Он описывал в подробностях свои подвиги, показавшиеся мне не более интересными, чем хоккейный матч по телевизору, но я тактично не подавала виду. И тут он стал через каждые два слова вворачивать одно имя — Арло. Арло, как я поняла, был его лучшим другом, и даже больше, чем другом; такими друзьями (и как знать, только ли друзьями) мужчины становятся на войне.
Как бы там ни было, однажды Кертис с Арло были под огнем; схватка приобрела угрожающий характер. Им пришлось залечь и замаскироваться, направив раскаленные дула своих пулеметов в сторону врага. Арло лежал рядом с Кертисом; у обоих просто руки чесались открыть огонь. И тут вдруг прямо в глаза Арло стал пикировать колибри. Арло отмахивался, но тот упорно возвращался. Потом появился второй. За ними — третий. «Какого хрена они к тебе лезут?» — спросил Кертис, и Арло объяснил, что некоторых колибри привлекают предметы голубого цвета и они их подбирают, чтобы строить гнезда; похоже, сейчас им вздумалось пустить на гнезда глаза Арло.

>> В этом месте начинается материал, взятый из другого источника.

/-- A good restripe billet in its turn (R281 to R283): the new lane list, the positions of the replayed billets, and the lane's own turn from here on. -/
def Dev.restripeIn (d : Dev) (b n l : Nat) (p : RestripeIn) : Dev :=
  let k := d.linkLanes b n
  let z := d.nl b n
  let new := (List.range 16).filter (fun i => decide (bits p.mask.toNat i 1 = 1))
  if !p.crcOk || new.any (fun i => decide (k.length ≤ i)) || new.isEmpty || d.flag F.LN_NL_CFG_simplex (Ix.on b n) then d.nlBadConduct b n l
  else
    let pos := z.rxPos + (p.pos.val + 65536 - z.rxPos % 65536) % 65536
    let first := decide (z.rxList ≠ new)
    let lost := (z.rxList.zipIdx).filter (fun e => !new.contains e.1)
    let len := max 1 z.rxList.length
    let gaps := match lost with
      | e :: _ => ((List.range p.count.val).map (fun j => pos - 1 - (pos - 1 + len - e.2) % len - len * j)).reverse
      | [] => []
    let d := if first then
        let back := new.filter (fun i => !z.rxList.contains i)
        let d := d.setNl b n { z with rxList := new, gaps := gaps }
        let d := lost.foldl (fun (d : Dev) (e : Nat × Nat) => d.laneMark b n e.1 false) d
        back.foldl (fun (d : Dev) (i : Nat) => d.laneMark b n i true) d
      else d
    let g := (d.nl b n).gaps
    let (plan, next) := lanePlan ((new.findIdx (· == d.laneId b n l))) new.length pos g
    d.setLane b l { d.lane b l with plan := plan, nextPos := next }

/-- RESTRIPE (R281 to R283). -/
def execRestripe (b : Fin 4) (l : Fin 32) (x : BilletIn) (p : RestripeIn) (s : State) : Result := s.act fun d =>
  d.inOrder b l x (fun d n => d.restripeIn b n l p)

/-- SDI_RATE_UPDATE (R286): the transmitter's divider follows `HT_RATE`, by at most 0.1 ppm at a time. -/
def execSdiRateUpdate (b : Fin 4) (l : Fin 32) (s : State) : Result := s.act fun d =>
  if d.rd F.LN_CFG_mode (Ix.on b l) ≠ 2 || !d.flag F.LN_CFG_tx_en (Ix.on b l) then d else
  let t := d.rd F.HT_RATE_rate (Ix.onDie b)
  let nominal := F.HT_RATE_rate.reset
  let k := b.val * 32 + l.val
  let o := Tbl.get nominal d.ln.sdiRate k
  let m := o / 10 ^ 7
  let v := if o < t then min t (o + m) else max t (o - m)
  { d with ln := { d.ln with sdiRate := d.ln.sdiRate.set nominal k v } }

/-- A write of `go` (R290): one error or one burst, inverted after stuffing; `go` reads 0. -/
def Dev.injectGo (d : Dev) (b l : Nat) : Dev :=
  let a := Ix.on b l
  let d := d.st F.LN_ERRINJ_go a 0
  match d.rd F.LN_ERRINJ_inj_mode a with
  | 1 => d.emit (.inject b l 1)
  | 2 => d.emit (.inject b l (d.rd F.LN_ERRINJ_burst_len a + 1))
  | _ => d

end Sys2Proof.Machine
end

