-- ==== Sys2Proof/Machine/Core.lean ====
section
/-! DEFINITION. The machine as the host takes it. -/

def Sys2Proof.core : Host.Core :=
  { State := Sys2Proof.Machine.State, Fault := Sys2Proof.Machine.Fault, Refusal := Sys2Proof.Machine.Refusal,
    step := Sys2Proof.Machine.step, reset := Sys2Proof.Machine.State.reset }
end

В этот момент Кертис произнес: «Стоп, у меня ведь тоже глаза голубые…», но Арло, пытающийся отогнать птиц, так размахивал руками, что привлек внимание противника. По ним открыли огонь. Вот тогда-то пуля вошла в мошонку Кертиса, а другая пронзила сердце Арло, убив того на месте.
Что случилось потом, я не знаю. Но на следующий день, несмотря на ранение, Кертис присоединился к похоронной команде и вернулся на поле боя — собирать тела погибших. Когда нашли Арло, то ужаснулись даже бывалые солдаты похоронной команды, и не из-за пулевых ран (это привычное зрелище), а из-за дикого надругательства, совершенного над трупом: в глазах Арло остались одни белки, голубые радужные оболочки были выклеваны. Местные сыпали проклятиями и крестились, но Кертис просто опустил Арло веки и поцеловал его в каждый глаз. Он знал о колибри, но никому о них не рассказал.
В тот же вечер, списанный по ранению, он оцепенело сидел в кресле в салоне самолета, летящего в Штаты. Его занесло в Сан-Диего. И с этого момента его жизнь покатилась с горки. Началось то, о чем он не желал мне рассказывать.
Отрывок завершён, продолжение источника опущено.